Chinese papercutting artist

Wang Zigan (王子淦) (April 18, 1920 - February 16, 2000) was a modern papercutting artist, master of arts and crafts, and famous Shanghai-style papercutter. His most important representative works are "The crowing of the cock" (Chinese: 一唱雄鸡天下白), "Chicken eats centipede" (Chinese: 鸡吃蜈蚣), etc. Some of his published works include "Selected papercutting works of Wang Zigan" (Chinese: 王子淦剪纸选), "History of Shanghai papercutting" (Chinese: 上海剪纸今夕) and "The creation of papercutting" (Chinese: 剪纸艺术的创新).

==Early life==
Wang was born to a poor peasant family in Jinsha Town (Chinese: 金沙镇), Nantong, Jiangsu Province. At the age of 13, he relocated to Shanghai with his uncle, where he embarked on a journey to master the art of papercutting under the guidance of a street artist named Wu Wanheng (Chinese: 武万恒). Wang exhibited a remarkable aptitude for this craft and promptly established a street-side stand to vend his papercut creations in various areas of Shanghai, including the vicinity of the New Town God's Temple (Chinese: 新城隍庙) and Baixianqiao (Chinese: 八仙桥) in the downtown district.
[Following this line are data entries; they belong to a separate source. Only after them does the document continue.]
-- ==== Sys2Proof/Machine/Lasers.lean ====
section
/-!
DEFINITION. The comb lasers (spec 10_light_and_ring_control.md, R259 to R265, R281, R282): laser states, spare takeover and its end, the
laser commands, and the switching of a bank (R408).
-/

namespace Sys2Proof.Machine

/-- States of Table 10.2. -/
def lasOff : Nat := 0
def lasWarm : Nat := 1
def lasLighting : Nat := 2
def lasLit : Nat := 3
def lasFailed : Nat := 4

/-- State of laser `j`. -/
def State.las (s : State) (j : Nat) : Nat := s.get (R.LAS_STAT_STATE j)

/-- Bank of a laser die: 0 A, 1 B. -/
def lasBank (j : Nat) : Nat := if j < 8 then j / 4 else j - 8

/-- Laser `j` enters state `st` and carries the feeds of laser `f` (15: none). HUB_LASER_MAP follows; the power drawn is at most 14 W lit and
3 W warm (R259), and the spec states no value of it. -/
def lasEnter (j st f : Nat) (s : State) : State :=
  let s := ((s.set (R.LAS_STAT_STATE j) st).setBit (R.LAS_STAT_GRID_LOCK j) (st == lasLit)).set (R.LAS_STAT_SERVES j) f
  let s := s.set R.HUB_LASER_MAP_LASER_LIT (nput (s.get R.HUB_LASER_MAP_LASER_LIT) j (st == lasLit))
  let s := if st = lasFailed then s.set R.HUB_LASER_MAP_LASER_FAILED (nput (s.get R.HUB_LASER_MAP_LASER_FAILED) j true) else s
  if st = lasOff ∨ st = lasFailed then s.set (R.LAS_STAT_PWR j) 0
  else
    let (v, s) := s.free
    s.set (R.LAS_STAT_PWR j) (v % (if st = lasWarm then 301 else 1401))

/-! ## Feeds -/

/-- A ring whose feed goes dark: it holds its code (R272); an acquisition not yet verified is aborted (R264). -/
def Loop.dark (l : Loop) : Loop :=
  if l.verify then { l with st := lpAcquiring, verify := false }
  else if l.st = lpLocked ∨ l.st = lpRecapture then { l with st := lpHold, overRun := 0, satRun := 0, lockRun := 0 } else l

/-- The rings of engine `e` hold. -/
def holdEngine (e : Nat) (s : State) : State :=
  let u := 32 + e
  let s := { s with loops := s.loops.map fun (x : Nat × Loop) => if ringUser x.1 = u then (x.1, x.2.dark) else x,
                    ringHeld := if s.ringHeld.contains u then s.ringHeld else s.ringHeld ++ [u] }
  s.setBit (R.PMX_STAT_LOCKED e) (s.engLocked e)

/-- The rings of port `p` that its own laser feeds hold: its modulator rings, and the mux rings of lines it transmits itself. -/
def holdPort (p : Nat) (s : State) : State :=
  (List.range 16).foldl (fun s l =>
    let s := s.putLoop (p * 16 + l) (s.loop (p * 16 + l)).dark
    let m := 3 * 65536 + p * 16 + l
    if nbit (s.ownLines p) l then s.putLoop m (s.loop m).dark else s) s

/-- The 12 feeds of laser `f` go dark (Table 10.4). -/
def feedDark (f : Nat) (s : State) : State :=
  let s := (List.range 4).foldl (fun s i => holdPort (4 * f + i) (portFall (4 * f + i) s)) s
  [2 * f, 2 * f + 1].foldl (fun s e => holdEngine e (engineFault e engAcquiring s)) s

/-- The 12 feeds of laser `f` stay dark until package reset (R39, R264): their engines are marked out. -/
def feedGone (f : Nat) (s : State) : State :=
  let s := feedDark f s
  markEngineOut (2 * f + 1) 4 (markEngineOut (2 * f) 4 s)

/-! ## Failure and takeover (R262 to R264) -/

/-- A laser die starts to take over the feeds of laser `f` of bank `b`; `planned` as LAS_CMD, 0 for a failure. -/
def takeoverStart (b f planned : Nat) (s : State) : State :=
  let t : Takeover := { laser := f, planned := planned, start := s.time64, litAt := none }
  lasEnter (t.incoming b) lasLighting 15 { feedDark f s with takeovers := tput b t s.takeovers }

/-- A takeover of bank `b` ends without light: a planned command reads FAILED, and its permits are free. -/
def takeoverDrop (b : Nat) (s : State) : State :=
  match s.takeovers.find? fun x => x.1 == b with
  | none => s
  | some (_, t) =>
    let s := { s with takeovers := terase b s.takeovers }
    if t.planned = 0 then s else releaseLaser (s.set R.LAS_CMD_STATUS 4)

/-- The spare of bank `b` is under test: LIGHTING, and no takeover runs there. -/
def State.spareTesting (s : State) (b : Nat) : Bool :=
  s.las (8 + b) == lasLighting && s.get R.LAS_CMD_STATUS == 1 && !(s.takeovers.any fun x => x.1 == b) && !(s.lasTarget.any fun x => x.1 == 8 + b)

/-- LASER_FAILURE (R262, R264, R39). -/
def laserFail (j : Nat) (s : State) : State :=
  let st := s.las j
  if st = lasOff ∨ st = lasFailed then s
  else
    let b := lasBank j
    let t := s.takeovers.find? fun x => x.1 == b
    let serves := s.get (R.LAS_STAT_SERVES j)
    let feed : Option Nat :=
      if st = lasLit ∧ serves ≠ 15 then some serves
      else match t with
        | some (_, t) => if t.incoming b = j then some t.laser else none
        | none => (s.lasTarget.find? fun x => x.1 == j).map Prod.snd
    let test := s.spareTesting b && j == 8 + b
    let s := { lasEnter j lasFailed 15 s with lasTarget := terase j s.lasTarget }
    let s := scbRecheck (scbAbortRun (fun u => u == unitLaser j || (match feed with
      | some f => u < 32 && u / 4 == f || (u == unitEng (2 * f) || u == unitEng (2 * f + 1))
      | none => false)) s)
    let s := logAlert alertLaser 9 j 0x0300 (leBytes 1 j ++ leBytes 1 (8 + b) ++ leBytes 2 0) s
    let s := if test then releasePermits (fun h => h % 256 == 4) (s.set R.LAS_CMD_STATUS 4) else s
    match feed with
    | none => s
    | some f =>
      let s := match t with
        | some (_, t) => if t.laser = f then takeoverDrop b s else s
        | none => s
      if j < 8 ∧ s.las (8 + b) = lasWarm then takeoverStart b f 0 (s.incWrap R.LAS_CNT_TAKEOVERS)
      else feedGone f s

/-- SELECTOR_TIMEOUT (R264): the takeover is abandoned, the incoming laser returns to WARM, and the feeds stay dark (log entry 25). -/
def selectorTimeout (b : Nat) (s : State) : State :=
  match s.takeovers.find? fun x => x.1 == b with
  | none => s
  | some (_, t) =>
    if t.litAt.isSome then s else feedGone t.laser (takeoverDrop b (lasEnter (t.incoming b) lasWarm 15 s))

/-- SPARE_LIT (R262): light returns on the 12 feeds. -/
def spareLit (b : Nat) (s : State) : State :=
  match s.takeovers.find? fun x => x.1 == b with
  | none => s
  | some (_, t) =>
    if t.litAt.isSome then s
    else
      let s := lasEnter (t.incoming b) lasLit t.laser { s with takeovers := tput b { t with litAt := some s.time64 } s.takeovers }
      takeoverEnd b s

/-! ## Commands (R265, R282) -/

/-- LAS_CMD and LPE_VERIFY. -/
def lasCmd : CmdReg := { status := R.LAS_CMD_STATUS, ignored := R.LAS_CMD_IGNORED, busy := [1], refused := some 3 }
def verifyCmd : CmdReg := { status := R.LPE_VERIFY_STATUS, ignored := R.LPE_VERIFY_IGNORED, busy := [1], refused := some 3 }

/-- LAS_CMD reads REFUSED. -/
def lasRefused (s : State) : State := s.set R.LAS_CMD_STATUS 3

/-- Permits of a swap of laser `j` (Table 10.5), ascending. -/
def swapPermits (j : Nat) : List Nat :=
  (List.range 4).map (fun i => permPort (4 * j + i)) ++ [permEng (2 * j), permEng (2 * j + 1), permLaser j, permLaser (8 + lasBank j)]

/-- A laser command claims its permits and starts (R353). -/
def lasStart (path op : Nat) (rs : List Nat) (eff : State → State) (s : State) : CmdRes × State :=
  match firstHeld s rs with
  | some (r, h) => (.busy r h, lasRefused s)
  | none => (.ok, eff ((grant (holder path op) rs s).set R.LAS_CMD_STATUS 1))

/-- SWAP_TO_SPARE (Table 10.5). -/
def swapToSpare (j path : Nat) (s : State) : CmdRes × State :=
  let b := lasBank j
  if 8 ≤ j ∨ s.las (8 + b) ≠ lasWarm ∨ s.las j ≠ lasLit ∨ s.get (R.LAS_STAT_SERVES j) ≠ j then (.refused 0, lasRefused s)
  else lasStart path 3 (swapPermits j) (fun s => takeoverStart b j 1 (lasEnter j lasWarm 15 s)) s

/-- RETURN (Table 10.5). -/
def laserReturn (j path : Nat) (s : State) : CmdRes × State :=
  let b := lasBank j
  if 8 ≤ j ∨ s.las j ≠ lasWarm ∨ s.las (8 + b) ≠ lasLit ∨ s.get (R.LAS_STAT_SERVES (8 + b)) ≠ j then (.refused 0, lasRefused s)
  else lasStart path 3 (swapPermits j) (fun s => takeoverStart b j 2 (lasEnter (8 + b) lasWarm 15 s)) s

/-- SPARE_TEST (Table 10.5): a spare that is not WARM is refused (log entry 25). -/
def spareTest (j path : Nat) (s : State) : CmdRes × State :=
  if j < 8 ∨ s.las j ≠ lasWarm then (.refused 0, lasRefused s)
  else lasStart path 4 [permLaser j] (lasEnter j lasLighting 15) s

/-- SPARE_TEST_COMPLETE: WARM again, or FAILED. -/
def spareTestEnd (b : Nat) (pass : Bool) (s : State) : State :=
  if !s.spareTesting b then s
  else if pass then releasePermits (fun h => h % 256 == 4) ((lasEnter (8 + b) lasWarm 15 s).set R.LAS_CMD_STATUS 2)
  else laserFail (8 + b) (s.incWrap R.LAS_CNT_TEST_FAILS)

/-- VERIFY_LASER (R261, R282): refused on a laser that is not LIT. -/
def verifyLaser (j _path : Nat) (s : State) : CmdRes × State :=
  if s.las j ≠ lasLit then (.refused 0, s.set R.LPE_VERIFY_STATUS 3)
  else (.ok, { s.set R.LPE_VERIFY_STATUS 1 with verifyLeft := 16 })

/-- A laser command: a register write also writes ARG. -/
def lasVia (src : CmdSrc) (cmd j : Nat) (eff : Nat → State → CmdRes × State) (s : State) : State :=
  viaCmd src lasCmd 0x880040 0x30 (leBytes 2 (cmd + 16 * j)) (fun path s => eff path (match src with
    | .reg _ => s.set R.LAS_CMD_ARG j
    | .od _ => s)) s

/-! ## Bank power (R408, R259) -/

/-- PD19 or PD20 goes off: every laser of bank `b` goes OFF, not FAILED; no takeover starts; a takeover or test in progress ends. -/
def bankOff (b : Nat) (s : State) : State :=
  let test := s.spareTesting b
  let dies := (List.range 4).map (4 * b + ·) ++ [8 + b]
  let feedOf (j : Nat) : Option Nat :=
    if s.get (R.LAS_STAT_SERVES j) ≠ 15 then some (s.get (R.LAS_STAT_SERVES j))
    else match s.takeovers.find? fun x => x.1 == b with
      | some (_, t) => if t.incoming b = j then some t.laser else none
      | none => (s.lasTarget.find? fun x => x.1 == j).map Prod.snd
  let s := dies.foldl (fun s' j =>
    if s.las j = lasOff ∨ s.las j = lasFailed then s'
    else
      let s' := match feedOf j with
        | some f => { feedDark f s' with lasTarget := tput j f s'.lasTarget }
        | none => s'
      lasEnter j lasOff 15 s') (takeoverDrop b s)
  let s := scbRecheck (scbAbortRun (fun u => dies.any fun j => u == unitLaser j || (match feedOf j with
    | some f => u < 32 && u / 4 == f || (u == unitEng (2 * f) || u == unitEng (2 * f + 1))
    | none => false)) s)
  if test then releasePermits (fun h => h % 256 == 4) (s.set R.LAS_CMD_STATUS 4) else s

/-- PD19 or PD20 goes on: the lasers that served feeds come up, the others go WARM. -/
def bankOn (b : Nat) (s : State) : State :=
  ((List.range 4).map (4 * b + ·) ++ [8 + b]).foldl (fun s j =>
    if s.las j ≠ lasOff then s
    else if s.lasTarget.any fun x => x.1 == j then lasEnter j lasLighting 15 s
    else lasEnter j lasWarm 15 s) s

/-- LASER_BRING_UP_COMPLETE (R408): the laser is lit on its feeds. -/
def bringUpDone (j : Nat) (s : State) : State :=
  match s.lasTarget.find? fun x => x.1 == j with
  | some (_, f) => if s.las j = lasLighting then lasEnter j lasLit f { s with lasTarget := terase j s.lasTarget } else s
  | none => s

/-- LASER_FAILURE (R262). -/
def execLaserFailure (j : Laser) (s : State) : Out := attempt (laserFail j.val) s

/-- SELECTOR_TIMEOUT (R264). -/
def execSelectorTimeout (b : Bank) (s : State) : Out := attempt (selectorTimeout b.val) s

/-- SPARE_LIT (R262). -/
def execSpareLit (b : Bank) (s : State) : Out := .next (spareLit b.val s)

/-- SWAP_TO_SPARE (R265). -/
def execSwapToSpare (src : CmdSrc) (j : Laser) (s : State) : Out := attempt (lasVia src 1 j.val (swapToSpare j.val)) s

/-- RETURN (R265). -/
def execLaserReturn (src : CmdSrc) (j : Laser) (s : State) : Out := attempt (lasVia src 2 j.val (laserReturn j.val)) s

/-- SPARE_TEST (R265). -/
def execSpareTest (src : CmdSrc) (j : Laser) (s : State) : Out := .next (lasVia src 3 j.val (spareTest j.val) s)

/-- VERIFY_LASER (R282). -/
def execVerifyLaser (src : CmdSrc) (j : Laser) (s : State) : Out :=
  .next (viaCmd src verifyCmd 0x890200 0x31 (leBytes 1 j.val) (fun path s => verifyLaser j.val path (match src with
    | .reg _ => s.set R.LPE_VERIFY_ARG j.val
    | .od _ => s)) s)

/-- SPARE_TEST_COMPLETE (R265). -/
def execSpareTestComplete (b : Bank) (pass : Bool) (s : State) : Out := attempt (spareTestEnd b.val pass) s

/-- LASER_BRING_UP_COMPLETE (R408). -/
def execLaserBringUpComplete (j : Laser) (s : State) : Out := .next (bringUpDone j.val s)

end Sys2Proof.Machine
end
Over the course of his career, Wang Zigan crafted a substantial number of papercut artworks and embroidery patterns, which were subsequently distributed across both urban and rural regions. Despite his prolific output, his family, comprising six members, endured persistent hardship marked by hunger and poverty. Wang's life as a papercut artist was characterized by economic challenges, and his artistic contributions remained largely devoid of official recognition. Nevertheless, he held a strong aspiration that this folk art form would endure and serve as a means of sustaining his legacy.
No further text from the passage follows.